[INFORMATION PROVIDED]

-- ==== Sys2Proof/Tests/Slice0.lean ====
section
/-!
SUPPORT. Tests of the model: expected results are the vectors of 95_test_vectors.md (their ids stand in the comments)
and words written out bit by bit from the patterns of 30_encoding.md R85.
-/

namespace Sys2Proof.Tests

open Sys2Proof.Machine

/-! ### Well-formedness refuses an ill-formed term for each check (30_encoding.md R88, 00_scope.md R6) -/

theorem test_illegal_family_zero : legalWord 0x0123 = false := by decide
theorem test_illegal_family_five : legalWord 0x5121 = false := by decide
theorem test_illegal_family_eight : legalWord 0x8018 = false := by decide
theorem test_illegal_family_nine : legalWord 0x9121 = false := by decide
theorem test_illegal_family_e : legalWord 0xE09F = false := by decide
theorem test_illegal_family_f : legalWord 0xF0FF = false := by decide
theorem test_illformed_bytes : wellFormedBytes [0x12] = false ∧ wellFormedBytes [0x12, 0x34, 0x56] = false ∧
    wellFormedBytes [0x80, 0x1F] = false := by decide
/-- 1.5 in binary64 is 0x3FF8000000000000: no decay factor. -/
theorem test_illformed_decay : Config.wellFormed { Config.default with decayFactor := 0x3FF8000000000000 } = false := by
  decide
theorem test_wellformed_default : Config.default.wellFormed = true := by decide

/-! ### Every constructor's word, written out from the pattern of 30_encoding.md R85 -/

theorem test_decode_cls : decode 0b0000000011100000#16 = some .cls := by decide
theorem test_decode_ret : decode 0b0000000011101110#16 = some .ret := by decide
theorem test_decode_jp : decode 0b0001001000110100#16 = some (.jp 0x234) := by decide
theorem test_decode_call : decode 0b0010001000010000#16 = some (.call 0x210) := by decide
theorem test_decode_seImm : decode 0b0011001100000101#16 = some (.seImm 3 0x05) := by decide
theorem test_decode_sneImm : decode 0b0100001100000101#16 = some (.sneImm 3 0x05) := by decide
theorem test_decode_seReg : decode 0b0101000100100000#16 = some (.seReg 1 2) := by decide
theorem test_decode_ldImm : decode 0b0110101000101011#16 = some (.ldImm 0xA 0x2B) := by decide
theorem test_decode_addImm : decode 0b0111001000000011#16 = some (.addImm 2 0x03) := by decide
theorem test_decode_ldReg : decode 0b1000000101010000#16 = some (.ldReg 1 5) := by decide
theorem test_decode_orReg : decode 0b1000000000010001#16 = some (.orReg 0 1) := by decide
theorem test_decode_andReg : decode 0b1000000000010010#16 = some (.andReg 0 1) := by decide
theorem test_decode_xorReg : decode 0b1000000000010011#16 = some (.xorReg 0 1) := by decide
theorem test_decode_addReg : decode 0b1000000100100100#16 = some (.addReg 1 2) := by decide
theorem test_decode_sub : decode 0b1000000100100101#16 = some (.sub 1 2) := by decide
theorem test_decode_shr : decode 0b1000010001010110#16 = some (.shr 4 5) := by decide
theorem test_decode_subn : decode 0b1000000000010111#16 = some (.subn 0 1) := by decide
theorem test_decode_shl : decode 0b1000010000001110#16 = some (.shl 4 0) := by decide
theorem test_decode_sneReg : decode 0b1001000100100000#16 = some (.sneReg 1 2) := by decide
theorem test_decode_ldI : decode 0b1010001011110000#16 = some (.ldI 0x2F0) := by decide
theorem test_decode_jpV0 : decode 0b1011001100000000#16 = some (.jpV0 0x300) := by decide
theorem test_decode_rnd : decode 0b1100001100001111#16 = some (.rnd 3 0x0F) := by decide
theorem test_decode_drw : decode 0b1101000000010101#16 = some (.drw 0 1 5) := by decide
theorem test_decode_skp : decode 0b1110000110011110#16 = some (.skp 1) := by decide
theorem test_decode_sknp : decode 0b1110000110100001#16 = some (.sknp 1) := by decide
theorem test_decode_ldVxDt : decode 0b1111010100000111#16 = some (.ldVxDt 5) := by decide
theorem test_decode_ldVxK : decode 0b1111001100001010#16 = some (.ldVxK 3) := by decide
theorem test_decode_ldDt : decode 0b1111000000010101#16 = some (.ldDt 0) := by decide
theorem test_decode_ldSt : decode 0b1111001000011000#16 = some (.ldSt 2) := by decide
theorem test_decode_addI : decode 0b1111001000011110#16 = some (.addI 2) := by decide
theorem test_decode_ldF : decode 0b1111011100101001#16 = some (.ldF 7) := by decide
theorem test_decode_ldB : decode 0b1111000000110011#16 = some (.ldB 0) := by decide
theorem test_decode_ldMemV : decode 0b1111001001010101#16 = some (.ldMemV 2) := by decide
theorem test_decode_ldVMem : decode 0b1111001001100101#16 = some (.ldVMem 2) := by decide
/-- Bytes in memory order, big-endian (20_memory.md R51), and a rejection by name. -/
theorem test_decodeBytes : decodeBytes [0xD0, 0x15, 0x7F] = .ok (.drw 0 1 5, [0x7F]) ∧
    decodeBytes [0x00] = .error .truncated ∧ decodeBytes [0x80, 0x18] = .error (.illegal 0x8018) := by decide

[/INFORMATION PROVIDED]

DIRECTIONS FOR THIS TASK: Find all lines in the records that hold the word "default". Copy them.

FINAL ANSWER:
theorem test_illformed_decay : Config.wellFormed { Config.default with decayFactor := 0x3FF8000000000000 } = false := by
theorem test_wellformed_default : Config.default.wellFormed = true := by decide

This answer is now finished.